__Problem requirements__.
In the material below, find each line with the word "tags" and list it.

::::::::::

-- ==== Sys2Proof/Laws/Memory.lean ====
section
/-! SUPPORT. Memory: reads after writes, and that every operation on memory keeps its canonical form. -/

namespace Sys2Proof.Machine

open FMap

/-! ## Bytes -/

theorem getD_writeN (m : FMap Byte) (a x : Nat) (bs : List Byte) :
    (writeN m a bs).getD x 0 = if a ≤ x ∧ x < a + bs.length then bs.getD (x - a) 0 else m.getD x 0 := by
  induction bs generalizing m a with
  | nil =>
    simp only [writeN, List.length_nil]
    rw [if_neg (by omega)]
  | cons b bs ih =>
    simp only [writeN, ih, getD_put, List.length_cons]
    by_cases h1 : a + 1 ≤ x ∧ x < a + 1 + bs.length
    · rw [if_pos h1, if_pos (by omega), show x - a = (x - (a + 1)) + 1 by omega]
      simp
    · rw [if_neg h1]
      by_cases h2 : x = a
      · subst h2
        rw [if_pos rfl, if_pos (by omega)]
        simp
      · rw [if_neg h2, if_neg (by omega)]

/-- A write leaves every byte outside it alone. -/
theorem getD_writeN_out (m : FMap Byte) {a x : Nat} (bs : List Byte) (h : x < a ∨ a + bs.length ≤ x) :
    (writeN m a bs).getD x 0 = m.getD x 0 := by
  rw [getD_writeN, if_neg (by omega)]

theorem wf_writeN (m : FMap Byte) (a : Nat) (bs : List Byte) (h : m.wf 0 = true) : (writeN m a bs).wf 0 = true := by
  induction bs generalizing m a with
  | nil => exact h
  | cons b bs ih => exact ih _ _ (wf_put a b h)

@[simp] theorem readN_length (m : FMap Byte) (a n : Nat) : (readN m a n).length = n := by
  induction n generalizing a with
  | zero => rfl
  | succ n ih => simp [readN, ih]

theorem readN_congr {m m' : FMap Byte} (n a : Nat) (h : ∀ x, a ≤ x → x < a + n → m.getD x 0 = m'.getD x 0) :
    readN m a n = readN m' a n := by
  induction n generalizing a with
  | zero => rfl
  | succ n ih =>
    simp only [readN]
    rw [h a (by omega) (by omega), ih (a + 1) fun x h1 h2 => h x (by omega) (by omega)]

/-- Bytes that a write does not touch read as before. -/
theorem readN_writeN_out (m : FMap Byte) {a b n : Nat} (bs : List Byte) (h : b + n ≤ a ∨ a + bs.length ≤ b) :
    readN (writeN m a bs) b n = readN m b n :=
  readN_congr n b fun x _ _ => getD_writeN_out m bs (by omega)

@[simp] theorem natOf_bytesOf (n x : Nat) : natOf (bytesOf n x) = x % 256 ^ n := by
  induction n generalizing x with
  | zero => simp [bytesOf, natOf, Nat.mod_one]
  | succ n ih =>
    simp only [bytesOf, natOf, ih, BitVec.toNat_ofNat]
    rw [show 256 ^ (n + 1) = 256 * 256 ^ n by rw [Nat.pow_succ, Nat.mul_comm], Nat.mod_mul]

@[simp] theorem bytesOf_length (n x : Nat) : (bytesOf n x).length = n := by
  induction n generalizing x with
  | zero => rfl
  | succ n ih => simp [bytesOf, ih]

/-! ## The canonical form -/

/-- Two states with the same memory have the form alike. -/
theorem memoryOk_congr {s t : State} (h1 : t.mem = s.mem) (h2 : t.tags = s.tags) (h3 : t.lineFull = s.lineFull)
    (h4 : t.poison = s.poison) : t.memoryOk = s.memoryOk := by
  simp only [State.memoryOk, h1, h2, h3, h4]

theorem reset_memoryOk : State.reset.memoryOk = true := rfl

theorem write_memoryOk {s : State} (a : Nat) (bs : List Byte) (h : s.memoryOk = true) : (s.write a bs).memoryOk = true := by
  simp only [State.memoryOk, Bool.and_eq_true] at h ⊢
  exact ⟨⟨⟨wf_writeN _ _ _ h.1.1.1, h.1.1.2⟩, h.1.2⟩, wf_foldl_del _ h.2⟩

theorem setTag_memoryOk {s : State} (a : Nat) (b : Bool) (h : s.memoryOk = true) : (s.setTag a b).memoryOk = true := by
  simp only [State.memoryOk, Bool.and_eq_true] at h ⊢
  exact ⟨⟨⟨h.1.1.1, wf_put _ _ h.1.1.2⟩, h.1.2⟩, h.2⟩

theorem setCore_memoryOk {s : State} (c : Nat) (x : Core) (h : s.memoryOk = true) : (s.setCore c x).memoryOk = true := h
theorem setDie_memoryOk {s : State} (d : Nat) (x : Die) (h : s.memoryOk = true) : (s.setDie d x).memoryOk = true := h
theorem setPart_memoryOk {s : State} (p : Nat) (x : Partition) (h : s.memoryOk = true) : (s.setPart p x).memoryOk = true := h
theorem setWarp_memoryOk {s : State} (c k : Nat) (w : Warp) (h : s.memoryOk = true) : (s.setWarp c k w).memoryOk = true := h
theorem setCw_memoryOk {s : State} (w : Warp) (h : s.memoryOk = true) : (s.setCw w).memoryOk = true := h

/-- What holds of a state and is kept by every step of a fold holds at its end. -/
theorem foldl_keeps {β : Type} (P : State → Prop) (f : State → β → State) (hf : ∀ s x, P s → P (f s x)) :
    ∀ (xs : List β) (s : State), P s → P (xs.foldl f s)
  | [], _, h => h
  | x :: xs, s, h => foldl_keeps P f hf xs (f s x) (hf s x h)

theorem hostWrite_memoryOk {s : State} (a : Nat) (bs : List Byte) (h : s.memoryOk = true) : (s.hostWrite a bs).memoryOk = true := by
  unfold State.hostWrite
  split
  · exact write_memoryOk a bs h
  · exact h

theorem setHd_memoryOk {s : State} (x : Heddle) (h : s.memoryOk = true) : ({ s with hd := x } : State).memoryOk = true := h

theorem takeTokens_memoryOk {s : State} (d p n : Nat) (h : s.memoryOk = true) : (s.takeTokens d p n).memoryOk = true := by
  unfold State.takeTokens
  dsimp only
  split <;> exact h

theorem charge_memoryOk {s : State} (c n : Nat) (h : s.memoryOk = true) : (s.charge c n).memoryOk = true := by
  unfold State.charge
  split
  · exact h
  · exact takeTokens_memoryOk _ _ n h

theorem chargeAt_memoryOk {s : State} (c a n : Nat) (h : s.memoryOk = true) : (s.chargeAt c a n).memoryOk = true := by
  unfold State.chargeAt
  split
  · exact h
  · exact charge_memoryOk c n h

theorem hostFlush_memoryOk {s : State} (line : Nat) (h : s.memoryOk = true) : (s.hostFlush line).memoryOk = true := by
  unfold State.hostFlush
  have k := foldl_keeps (·.memoryOk = true) (fun (s : State) (r : Nat × List Byte) => s.hostWrite r.1 r.2)
    (fun s r h => hostWrite_memoryOk r.1 r.2 h) (runsOf ((s.die (homeDie line)).hdirty.keep fun a _ => lineOf a == line)) s h
  simp only [State.memoryOk, Bool.and_eq_true] at h k ⊢
  exact ⟨k.1, h.2⟩

theorem l2Room_memoryOk {s : State} (p line : Nat) (h : s.memoryOk = true) : (s.l2Room p line).memoryOk = true := by
  unfold State.l2Room
  dsimp only
  repeat' split
  all_goals first
    | exact h
    | exact setDie_memoryOk _ _ h
    | exact setDie_memoryOk _ _ (hostFlush_memoryOk _ h)

theorem l2Keep_memoryOk {s : State} (p line : Nat) (h : s.memoryOk = true) : (s.l2Keep p line).memoryOk = true := by
  unfold State.l2Keep
  split
  · dsimp only
    split
    · exact l2Room_memoryOk p line h
    · exact setDie_memoryOk _ _ (l2Room_memoryOk p line h)
  · exact h

theorem writtenOver_wf {poison : FMap Bool} (fresh : FMap Bool) (a n : Nat) (h : poison.wf false = true) :
    (writtenOver poison fresh a n).1.wf false = true := by
  unfold writtenOver
  split
  · exact h
  · dsimp only
    exact wf_keep _ h

theorem slicePut_memoryOk {s : State} (p a : Nat) (bs : List Byte) (h : s.memoryOk = true) :
    (s.slicePut p a bs).memoryOk = true := by
  unfold State.slicePut
  split
  · have k := l2Room_memoryOk p (lineOf a) h
    revert k
    generalize s.l2Room p (lineOf a) = t
    intro k
    dsimp only
    split
    · have e : ∀ (u : State) (m : FMap Bool) (ls : List Nat), u.memoryOk = true → m.wf false = true →
          ({ u with poison := m, touched := ls } : State).memoryOk = true := fun u m ls hu hm => by
        simp only [State.memoryOk, Bool.and_eq_true] at hu ⊢
        exact ⟨hu.1, hm⟩
      refine e _ _ _ (setDie_memoryOk _ _ k) (writtenOver_wf _ _ _ ?_)
      simp only [State.memoryOk, Bool.and_eq_true] at k
      exact k.2
    · exact hostWrite_memoryOk a bs k
  · exact write_memoryOk a bs h

theorem takeDirty_memoryOk {s : State} (c : Nat) (f : Nat → Bool) (h : s.memoryOk = true) :
    (s.takeDirty c f).2.2.memoryOk = true := h

theorem poisonAt_memoryOk {s : State} (us : List Nat) (h : s.memoryOk = true) : (s.poisonAt us).memoryOk = true := by
  simp only [State.memoryOk, Bool.and_eq_true] at h ⊢
  exact ⟨h.1, wf_foldl_put id (fun _ => true) us h.2⟩

/-! ### Drains: what one drain keeps, every set of drains keeps -/

section Drains

variable {dr : State → Nat → State} (hd : ∀ s x, s.memoryOk = true → (dr s x).memoryOk = true)
include hd

theorem drainSome_memoryOk {s : State} (d line : Nat) (f : Nat × Nat → Option Bool) (h : s.memoryOk = true) :
    (s.drainSome dr d line f).memoryOk = true := by
  unfold State.drainSome
  refine foldl_keeps (·.memoryOk = true) _ (fun s p h => ?_) _ s h
  cases f p with
  | none =>
    dsimp only
    split
    · exact setDie_memoryOk _ _ (hd _ _ h)
    · exact h
  | some b =>
    dsimp only
    split
    · exact setDie_memoryOk _ _ (hd _ _ h)
    · exact h

theorem gatherBy_memoryOk {s : State} (line except scope : Nat) (h : s.memoryOk = true) :
    (s.gatherBy dr line except scope).memoryOk = true :=
  foldl_keeps (·.memoryOk = true) _ (fun _ d h => drainSome_memoryOk hd d line _ h) _ s h

theorem direct_memoryOk {s : State} (d line : Nat) (write : Bool) (h : s.memoryOk = true) :
    (s.direct dr d line write).memoryOk = true := by
  unfold State.direct
  dsimp only
  split
  · exact h
  · split
    · exact h
    · split
      · rename_i v _
        have k := foldl_keeps (·.memoryOk = true) (fun (s : State) e => s.drainSome dr e v.line fun _ => some true)
          (fun _ e h => drainSome_memoryOk hd e v.line _ h) (List.range 4) s h
        revert k
        generalize (List.range 4).foldl (fun (s : State) e => s.drainSome dr e v.line fun _ => some true) s = u
        intro k
        exact k
      · exact h

theorem request_memoryOk {s : State} (q line : Nat) (write : Bool) (h : s.memoryOk = true) :
    (s.request dr q line write).memoryOk = true := by
  have k := direct_memoryOk hd q line write (setHd_memoryOk (s.hd.nextSeq q).2 h)
  revert k
  unfold State.request
  dsimp only
  generalize State.direct _ dr q line write = u
  exact fun k => k

theorem obtainBy_memoryOk {s : State} (d line scope : Nat) (write : Bool) (h : s.memoryOk = true) :
    (s.obtainBy dr d line scope write).memoryOk = true := by
  have hg := request_memoryOk hd d line write (gatherBy_memoryOk hd line d scope h)
  unfold State.obtainBy
  split
  · exact h
  · cases s.hd.entry line <;>
    · dsimp only
      repeat' split
      all_goals first
        | exact h
        | exact hg

end Drains

theorem writeBackN_memoryOk : ∀ (n : Nat) {s : State} (c : Nat) (f : Nat → Bool), s.memoryOk = true →
    (State.writeBackN n s c f).memoryOk = true
  | 0, _, _, _, h => h
  | n + 1, s, c, f, h => by
    have step : ∀ t : State, t.memoryOk = true → ∀ rs : List (Nat × List Byte), (rs.foldl (fun (u : State) r =>
        (u.obtainBy (fun s x => State.writeBackN n s x fun _ => true) (dieOf c) (lineOf r.1) 3 true).slicePut
          (s.corePart c) r.1 r.2) t).memoryOk = true := fun t ht rs =>
      foldl_keeps (·.memoryOk = true) _ (fun u r h =>
        slicePut_memoryOk _ _ _ (obtainBy_memoryOk (fun _ x h => writeBackN_memoryOk n x _ h) _ _ _ _ h)) rs t ht
    have ht := takeDirty_memoryOk c f h
    simp only [State.writeBackN]
    generalize s.takeDirty c f = x at ht ⊢
    have hu : ∀ k, (if x.1.isEmpty then x.2.2 else x.2.2.spend (dieOf c) (s.corePart c) k).memoryOk = true := fun k => by
      split <;> exact ht
    split
    · exact step _ (hu _) _
    · exact poisonAt_memoryOk _ (step _ (hu _) _)

theorem writeBack_memoryOk {s : State} (c : Nat) (f : Nat → Bool) (h : s.memoryOk = true) : (s.writeBack c f).memoryOk = true :=
  writeBackN_memoryOk _ c f h

theorem drain_memoryOk {s : State} (c : Nat) (h : s.memoryOk = true) : (s.drain c).memoryOk = true := writeBack_memoryOk c _ h

theorem writeBackLine_memoryOk {s : State} (c line : Nat) (h : s.memoryOk = true) : (s.writeBackLine c line).memoryOk = true :=
  writeBack_memoryOk c _ h

theorem selfInvalidate_memoryOk {s : State} (c : Nat) (h : s.memoryOk = true) : (s.selfInvalidate c).memoryOk = true := h

theorem l1Drop_memoryOk {s : State} (c line : Nat) (h : s.memoryOk = true) : (s.l1Drop c line).memoryOk = true :=
  setCore_memoryOk _ _ (writeBackLine_memoryOk c line h)

theorem drains_keep : ∀ (s : State) (x : Nat), s.memoryOk = true → (s.drain x).memoryOk = true := fun _ x h => drain_memoryOk x h

theorem drainRecorded_memoryOk {s : State} (d line : Nat) (keep : Option Nat) (h : s.memoryOk = true) :
    (s.drainRecorded d line keep).memoryOk = true := drainSome_memoryOk drains_keep d line _ h

theorem gather_memoryOk {s : State} (line except : Nat) (h : s.memoryOk = true) : (s.gather line except).memoryOk = true :=
  gatherBy_memoryOk drains_keep line except 3 h

theorem obtain_memoryOk {s : State} (d line : Nat) (write : Bool) (h : s.memoryOk = true) :
    (s.obtain d line write).memoryOk = true := obtainBy_memoryOk drains_keep d line 3 write h

theorem obtainHome_memoryOk {s : State} (line : Nat) (h : s.memoryOk = true) : (s.obtainHome line).memoryOk = true := by
  unfold State.obtainHome
  have h0 : (if (s.hd.entry line).any fun e => e.beyond s.groupPos then { s with touched := addNew s.touched line } else s).memoryOk =
      true := by split <;> exact h
  revert h0
  dsimp only
  generalize (if ((s.hd.entry line).any fun e => e.beyond s.groupPos) = true then
    ({ s with touched := addNew s.touched line } : State) else s) = u
  intro hu
  split
  · exact gather_memoryOk _ _ hu
  · split
    · exact obtain_memoryOk _ _ _ hu
    · split
      · exact hu
      · exact setHd_memoryOk _ (gather_memoryOk _ _ hu)

theorem sliceWrite_memoryOk {s : State} (c a : Nat) (bs : List Byte) (h : s.memoryOk = true) :
    (s.sliceWrite c a bs).memoryOk = true := slicePut_memoryOk _ _ _ (obtain_memoryOk _ _ _ h)

/-! ### L1 -/

theorem l1Room_memoryOk {s : State} (c line : Nat) (h : s.memoryOk = true) : (s.l1Room c line).memoryOk = true := by
  unfold State.l1Room
  dsimp only
  repeat' split
  all_goals first
    | exact h
    | exact l1Drop_memoryOk _ _ h

theorem l1Fill_memoryOk {s : State} (c line : Nat) (h : s.memoryOk = true) : (s.l1Fill c line).memoryOk = true :=
  setCore_memoryOk _ _ (l1Room_memoryOk c line h)

theorem l1Read_memoryOk {s : State} (c a n : Nat) (noalloc : Bool) (h : s.memoryOk = true) :
    (s.l1Read c a n noalloc).2.memoryOk = true := by
  have h' := l2Keep_memoryOk (s.corePart c) (lineOf a)
    (obtain_memoryOk (dieOf c) (lineOf a) false (charge_memoryOk c n h))
  unfold State.l1Read
  dsimp only
  split
  · exact h
  · dsimp only
    split
    · exact h'
    · exact l1Fill_memoryOk _ _ h'

theorem l1Write_memoryOk {s : State} (c a : Nat) (bs : List Byte) (h : s.memoryOk = true) : (s.l1Write c a bs).memoryOk = true :=
  l1Room_memoryOk c (lineOf a) h

theorem l1Update_memoryOk {s : State} (c a : Nat) (bs : List Byte) (h : s.memoryOk = true) : (s.l1Update c a bs).memoryOk = true := h

/-! ### Releases and acquires -/

theorem releaseRecord_memoryOk {s : State} (c line scope : Nat) (h : s.memoryOk = true) :
    (s.releaseRecord c line scope).memoryOk = true := by
  unfold State.releaseRecord
  dsimp only
  split
  · exact h
  · repeat' split
    all_goals first
      | exact h
      | exact drain_memoryOk c h

theorem acquireLine_memoryOk {s : State} (c line scope : Nat) (h : s.memoryOk = true) :
    (s.acquireLine c line scope).memoryOk = true :=
  drainSome_memoryOk drains_keep _ _ _ (gatherBy_memoryOk drains_keep _ _ _
    (obtainBy_memoryOk drains_keep _ _ _ _ (writeBackLine_memoryOk c line (charge_memoryOk c 128 h))))

theorem packageReset_memoryOk {s : State} (h : s.memoryOk = true) : s.packageReset.memoryOk = true := by
  simp only [State.memoryOk, Bool.and_eq_true] at h ⊢
  exact ⟨⟨h.1.1, rfl⟩, h.2⟩

theorem finishReset_parts_memoryOk {s : State} (g : Nat → Bool) (h : s.memoryOk = true) :
    ({ s with mem := s.mem.keep fun a _ => g a, lineFull := s.lineFull.keep fun a _ => g a
              poison := s.poison.keep fun a _ => g a } : State).memoryOk = true := by
  simp only [State.memoryOk, Bool.and_eq_true] at h ⊢
  exact ⟨⟨⟨wf_keep _ h.1.1.1, h.1.1.2⟩, wf_keep _ h.1.2⟩, wf_keep _ h.2⟩

theorem addAll_wf {α : Type} [DecidableEq α] {d : α} {m : FMap α} (z : FMap α) (h : m.wf d = true) : (addAll d m z).wf d = true :=
  wf_foldl_put Prod.fst Prod.snd z h

end Sys2Proof.Machine
end

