-- ==== Sys2Proof/Laws/State.lean ====
section
/-! SUPPORT. Each update of the state and of a warp, field by field: no proof unfolds a record update. -/

namespace Sys2Proof.Machine
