theorem owns_of {s : State} {op : Nat} {cp : Capsule} {place : Nat}
    (h : recordAtB s 0 (s.warp 0 0).id.part cp.record place = true)
    (h' : (s.readRec place).owner = s.me 0 0 ∧ cp.store = none ∧ (s.readRec place).step = cp.step ∧ (s.readRec place).st = 1 ∧
      cp.step < 64) : Owns s 0 0 op place cp := ⟨recordAt_of h, h'.1, h'.2.1, fun _ => h'.2.2⟩

theorem witness_capsule_commits : ∀ op ∈ [0, 1, 2],
    Owns (released (sCap 5 1 0 (some inCap) .none)) 0 0 op 0x20200 inCap ∧
    Owns (sCap 5 1 0 (some inCap) (.commit op false)) 0 0 op 0x20200 inCap ∧
    ((sCap 5 1 0 (some inCap) .none).cw.log = [] ∧ (sCap 5 1 0 (some inCap) .none).late.headD false = false ∧ inCap.pages = [] ∧
      inCap.rebind = none ∧ inCap.lost = false ∧ (sCap 5 1 0 (some inCap) (.commit op false)).cw.st = .active ∧
      ((sCap 5 1 0 (some inCap) (.commit op false)).core 0).l1.dirty = []) := by
  refine fun op h => ⟨owns_of ?_ ?_, owns_of ?_ ?_, ?_⟩
  all_goals revert op
  all_goals decide +kernel

theorem witness_capsule_contenders :
    (∀ ph ∈ [0, 1, 2, 3, 4, 5, 6], Contends (sCap 9 1 3 (some inCap) (waits ph (9 + 2 ^ 48))) 0 0 ph (9 + 2 ^ 48) enter0) ∧
    (((sCap 0 0 0 none (waits 0 0)).acquireRec 0 0x20200).readRec 0x20200).st = 0 ∧
    ((sCap 9 1 3 (some inCap) .none).wordAt 0 0 .tagWrite 0x20300 = .at 0x20300) ∧
    ((sCap 9 1 3 (some inCap) (waits 6 0)).acquireRec 0 0x20200).poisoned 0x20200 192 = false ∧
    ((sCap 9 1 3 (some inCap) .none).readRec 0x20200).owner = (9 + 2 ^ 48) % 2 ^ 48 ∧
    (((sCap 9 1 3 (some inCap) .none).readRec 0x20200).adopt < 4 ∧ 4 ≤ ((sCap 9 1 4 (some inCap) .none).readRec 0x20200).adopt ∧
      ((sCap 9 1 3 (some inCap) .none).readRec 0x20200).ival = false) ∧
    (0x20200 ∈ (sCap 9 1 0 none .none).notices ∧
      (sCap 9 1 0 none .none).kills = [{ va := (0x20200 : BitVec 64).toNat, ident := (9 : BitVec 48).toNat }] ∧
      ((sCap 9 1 0 none .none).readRec 0x20200).owner = 9 ∧ ((sCap 8 1 0 none .none).readRec 0x20200).owner ≠ 9 ∧
      ((sCap 9 1 0 none .none).core 0).l1.dirty = []) ∧ RecordAt (sCap 9 1 0 none .none) 0 0 0x20200 0x20200 ∧
    ((sCap 9 1 0 none (.record 0x20200 9)).slots.look 0 = some (sCap 9 1 0 none (.record 0x20200 9)).cw ∧
      (sCap 9 1 0 none (.record 0x20200 9)).cw.wait = .record 0x20200 9) ∧
    ((sCap 9 1 0 (some { inCap with rebind := some 9 }) .none).cw.cap = some { inCap with rebind := some 9 }) := by
  refine ⟨fun ph hp => ⟨?_, rfl, recordAt_of ?_⟩, ?_, rfl, ?_, ?_, ?_, ?_, recordAt_of ?_, ?_, ?_⟩
  · revert ph
    decide +kernel
  · revert ph
    decide +kernel
  all_goals repeat' apply And.intro
  all_goals decide +kernel

theorem witness_CapsulesRunAndCommit : ∃ s cp, Inside s cp ∧ Owns (released s) s.cur.1 s.cur.2 0 0x20200 cp :=
  ⟨sCap 5 1 0 (some inCap) .none, inCap, ⟨rfl, by decide +kernel⟩, (witness_capsule_commits 0 (by decide)).1⟩

end Sys2Proof.Tests
end

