-- ==== Sys2Proof/Tests/WitnessHost.lean ====
section
/-! SUPPORT. States that meet the hypotheses of the statements about queues, contexts, time, partitions and the host. -/

namespace Sys2Proof.Tests

open Sys2Proof Sys2Proof.Machine Sys2Proof.Slice0

set_option maxRecDepth 100000
set_option Elab.async false

/-! ## Queues, packets, contexts -/

/-- Fields written at an address. -/
def fieldsAt (m : FMap Byte) (a : Nat) (fs : List (Nat × Nat × Nat)) : FMap Byte :=
  fs.foldl (fun m f => writeN m (a + f.1) (bytesOf f.2.1 f.2.2)) m

/-- Queue 0 of partition 0 with one packet at 0x20000: its type byte and these fields; other bytes of memory; the queue. -/
def sPacketQ (type : Nat) (fs ms : List (Nat × Nat × Nat)) (x : Queue) : State :=
  { state0 with
    mem := tables (fieldsAt (fieldsAt [] 0 ms) 0x20000 ((0, 1, type) :: fs)), parts := [(0, partFe)], queues := [(0, x)]
    bt := { state0.bt with stage := 4 } }
def queue0 : Queue := { base := 0x20000, log2 := 4, en := true, widx := 1, slot := true }
def sPacket (type : Nat) (fs ms : List (Nat × Nat × Nat)) : State := sPacketQ type fs ms queue0
/-- The bytes of that packet. -/
def packet (s : State) : List Byte := s.read 0x20000 64
def headB (s : State) (type : Nat) : Bool := s.queueStarts 0 0 && s.headOf 0 0 type == some (packet s)
theorem starts_of {s : State} {type : Nat} (h : headB s type = true) : Starts s 0 0 type (packet s) := by
  simp only [headB, Bool.and_eq_true, beq_iff_eq] at h
  exact h

/-- WAITW for 5 or more at 0x21000, or for its tag; SIGNAL; COPY of 16 bytes from 0x21000 to 0x22000; FENCE; MARK; TIMED. -/
def sWait (mode val : Nat) : State :=
  { sPacket 3 [(8, 8, 0x21000), (16, 8, 5), (24, 1, mode), (32, 8, 7)] [(0x21000, 8, val)] with tags := [(0x21000, true)] }
def sSignal (op : Nat) : State := sPacket 4 [(8, 8, 0x21000), (16, 8, 5), (24, 1, op)] [(0x21000, 8, 9)]
def sCopy : State := sPacket 5 [(8, 8, 0x21000), (16, 8, 0x22000), (24, 8, 16)] [(0x21000, 8, 9)]
def feB (s : State) (kind : AccessKind) (addr : W64) (n place : Nat) : Bool :=
  (s.feSpan 0 kind addr n).faults == [] && (s.feSpan 0 kind addr n).segs == [(place, n)] && !isHostPlace place
theorem feAt_of {s : State} {kind : AccessKind} {addr : W64} {n place : Nat} (h : feB s kind addr n place = true) :
    FeAt s 0 kind addr n place := by
  simp only [feB, Bool.and_eq_true, beq_iff_eq, Bool.not_eq_true'] at h
  exact ⟨h.1.1, h.1.2, h.2⟩
theorem feFree_of {s : State} {kind : AccessKind} {addr : W64} {n place : Nat} (h : feB s kind addr n place = true)
    (ho : s.owned.has (lineOf place) = false) : FeFree s 0 kind addr n place := ⟨feAt_of h, ho⟩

::::::::::

__Answer section__.
theorem memoryOk_congr {s t : State} (h1 : t.mem = s.mem) (h2 : t.tags = s.tags) (h3 : t.lineFull = s.lineFull)
  { sPacket 3 [(8, 8, 0x21000), (16, 8, 5), (24, 1, mode), (32, 8, 7)] [(0x21000, 8, val)] with tags := [(0x21000, true)] }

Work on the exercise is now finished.